O reajuste do gás natural consumido no Estado virou uma guerra de centavos que, segundo indústrias gaúchas, representa milhões no custo. O vaivém sobre os 13% da tarifa que remunera a distribuidora estadual, a Sulgás, será objeto de audiência pública na Comissão de Economia, Desenvolvimento Sustentável e do Turismo da Assembleia nesta quarta-feira (2), depois que a empresa anunciou corte de investimentos e a Federação das Indústrias do Estado (Fiergs), apontou "erros" na definição do valor.
Está em análise na Agência Estadual de Regulação dos Serviços Públicos Delegados do RS (Agergs), um pedido da Sulgás para reajustar essa parte da tarifa para R$ 0,6705. O Conselho de Infraestrutura da Fiergs (Coinfra) avalia que a "correta" seria R$ 0,3541. Por sua vez, a Agergs parte de R$ 0,6081 para avançar na negociação.
Parece, mas a celeuma não é por centavos: a diferença entre os dois últimos valores representa R$ 183,13 milhões em custo para as indústrias que usam gás natural no Estado, conforme o Coinfra. Na outra mão, seria o valor que a Sulgás perderia caso houvesse redução. O problema, diz coordenador do Coinfra, Ricardo Portella, é que há perda de competitividade por custo mais alto.

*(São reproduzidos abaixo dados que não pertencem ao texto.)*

/-! ### Rounding -/

/-- Rounds m / 2^k to an integer in a mode, away from zero or not by the sign (R62); whether it was exact. -/
def roundShift (rnd : Nat) (neg : Bool) (m k : Nat) : Nat × Bool :=
  let q := m / 2 ^ k
  let r := m % 2 ^ k
  let up := match rnd with
    | 0 => decide (2 ^ k < 2 * r) || (2 * r == 2 ^ k && q % 2 == 1)
    | 1 => false
    | 2 => r != 0 && !neg
    | _ => r != 0 && neg
  (if k = 0 then m else if up then q + 1 else q, k = 0 || r == 0)

/-- m · 2^e as a multiple of 2^q, rounded: the multiple and whether it is exact. -/
def quantize (rnd : Nat) (neg : Bool) (m : Nat) (e q : Int) : Nat × Bool :=
  if q ≤ e then (m * 2 ^ (e - q).toNat, true) else roundShift rnd neg m (q - e).toNat

/-- A sign in its place. -/
def FFmt.signed (f : FFmt) (neg : Bool) (code : Nat) : Nat := code + bit neg * f.signBit

/-- The result of an overflow (R47). -/
def FFmt.overflow (f : FFmt) (sat neg : Bool) : Nat :=
  if sat then f.signed neg f.maxCode
  else match f.inf with
    | some c => f.signed neg c
    | none => f.nan.getD (f.signed neg f.maxCode)

/-- Rounds a non-zero (-1)^neg · m · 2^e once to a format (R47, R48, R191): the code and the flags. -/
def FFmt.round (f : FFmt) (md : FpMode) (neg : Bool) (m : Nat) (e : Int) : Nat × FpFlags :=
  let top : Int := Nat.log2 m + e
  let emin : Int := 1 - f.bias
  let q := max (top - f.mbits) (emin - f.mbits)
  let r := quantize md.rnd neg m e q
  let free := quantize md.rnd neg m e (top - f.mbits)
  let tiny := decide (top < emin) && !(top == emin - 1 && free.1 == 2 ^ (f.mbits + 1))
  let code := (q - (emin - f.mbits)).toNat * 2 ^ f.mbits + r.1
  if f.maxCode < code then (f.overflow md.sat neg, { of_ := true, nx := true })
  else if tiny ∧ md.sub = 2 then (f.signed neg 0, { uf := true, nx := true })
  else (f.signed neg code, { uf := tiny && !r.2, nx := !r.2 })

/-- An infinity in a format (R47). -/
def FFmt.infinity (f : FFmt) (md : FpMode) (neg : Bool) : Nat × FpFlags :=
  match f.inf with
  | some c => (f.signed neg c, {})
  | none => if md.sat then (f.signed neg f.maxCode, { of_ := true }) else (f.nan.getD 0, { nv := true })

/-- The canonical NaN of a format. -/
def FFmt.canonical (f : FFmt) : Nat := f.nan.getD 0

/-- A NaN operand as a result (R46): quiet, its payload kept as far as it fits, left-aligned (log 13). -/
def FFmt.passNan (f : FFmt) (md : FpMode) : Fp → Nat
  | .nan neg fr mb =>
    if md.can ∨ f.mbits < 4 then f.canonical
    else
      let al := if mb ≤ f.mbits then fr * 2 ^ (f.mbits - mb) else fr / 2 ^ (mb - f.mbits)
      let pay := al % 2 ^ (f.mbits - 1)
      if mb > f.mbits ∧ pay = 0 then f.canonical
      else f.signed neg ((2 ^ f.ebits - 1) * 2 ^ f.mbits + 2 ^ (f.mbits - 1) + pay)
  | _ => f.canonical

/-- The first NaN of a list. -/
def firstNan (xs : List Fp) : Option Fp := xs.find? Fp.isNan

/-- A signed dyadic sum of finite terms at the least exponent. -/
def sumAt (low : Int) (ts : List (Bool × Nat × Int)) : Int :=
  ts.foldl (fun (a : Int) (t : Bool × Nat × Int) =>
    let x : Int := t.2.1 * 2 ^ (t.2.2 - low).toNat
    if t.1 then a - x else a + x) 0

O contrato de concessão permite que a Sulgás encaminhe o pedido de correção com base em apenas 80% do volume efetivamente vendido, por que isso ocorre até o mês de abril de cada ano, quando as vendas não foram totalizadas no ano. O que eleva o teor do embate é a compensação posterior.
— O cálculo da margem de distribuição é sempre prospectivo (os 80%), mas no segundo ciclo (ano seguinte), sempre é corrigido à luz do realizado — afirma Thays Falcão, gerente de planejamento e gestão estratégica da Sulgás.
— Tanto não fez que a Agergs decidiu corrigir a falta de compensação em três anos, com um indo para 85%, outro para 92% e só no terceiro em 100% — sustenta Frederico da Silveira Barbosa, que dá consultoria jurídica à Fiergs no assunto.
Em relatório de fevereiro, a Agergs estipulou a divisão da compensação de anos passados (veja imagem do trecho e a íntegra do documento no final desse texto). A Sulgás aponta falta de "segurança jurídica" e cortou investimentos previstos no Estado. A Fiergs, porém, considera que a proposta aprovada pela Agergs não é adequada.
— Foi feita uma espécie de modulação, mas só o STF pode fazer isso, e só quando toma uma decisão nova. Nesse caso, nem o STF poderia fazer, porque equivale a admitir que o Direito produz injustiça — afirma Barbosa.
— Se não houvesse discussões e atrasos do ciclo anterior, neste ano haveria queda na margem, em vez de aumento — argumenta Thays.

O que é a Sulgás
A Sulgás é a empresa encarregada de distribuir todo o gás natural que chega ao Estado. É controlada pela Compass, que por sua vez faz parte do grupo Cosan (Raízen e Shell no Brasil). A Compass comprou, no final de 2021, 51% da Sulgás que pertenciam ao governo do Estado e "herdou" o contrato que reajusta a tarifa. Os outros 49% da Sulgás são da Commit, formada por Compass (que também comprou a Gaspetro da Petrobras) e a japonesa Mitsui.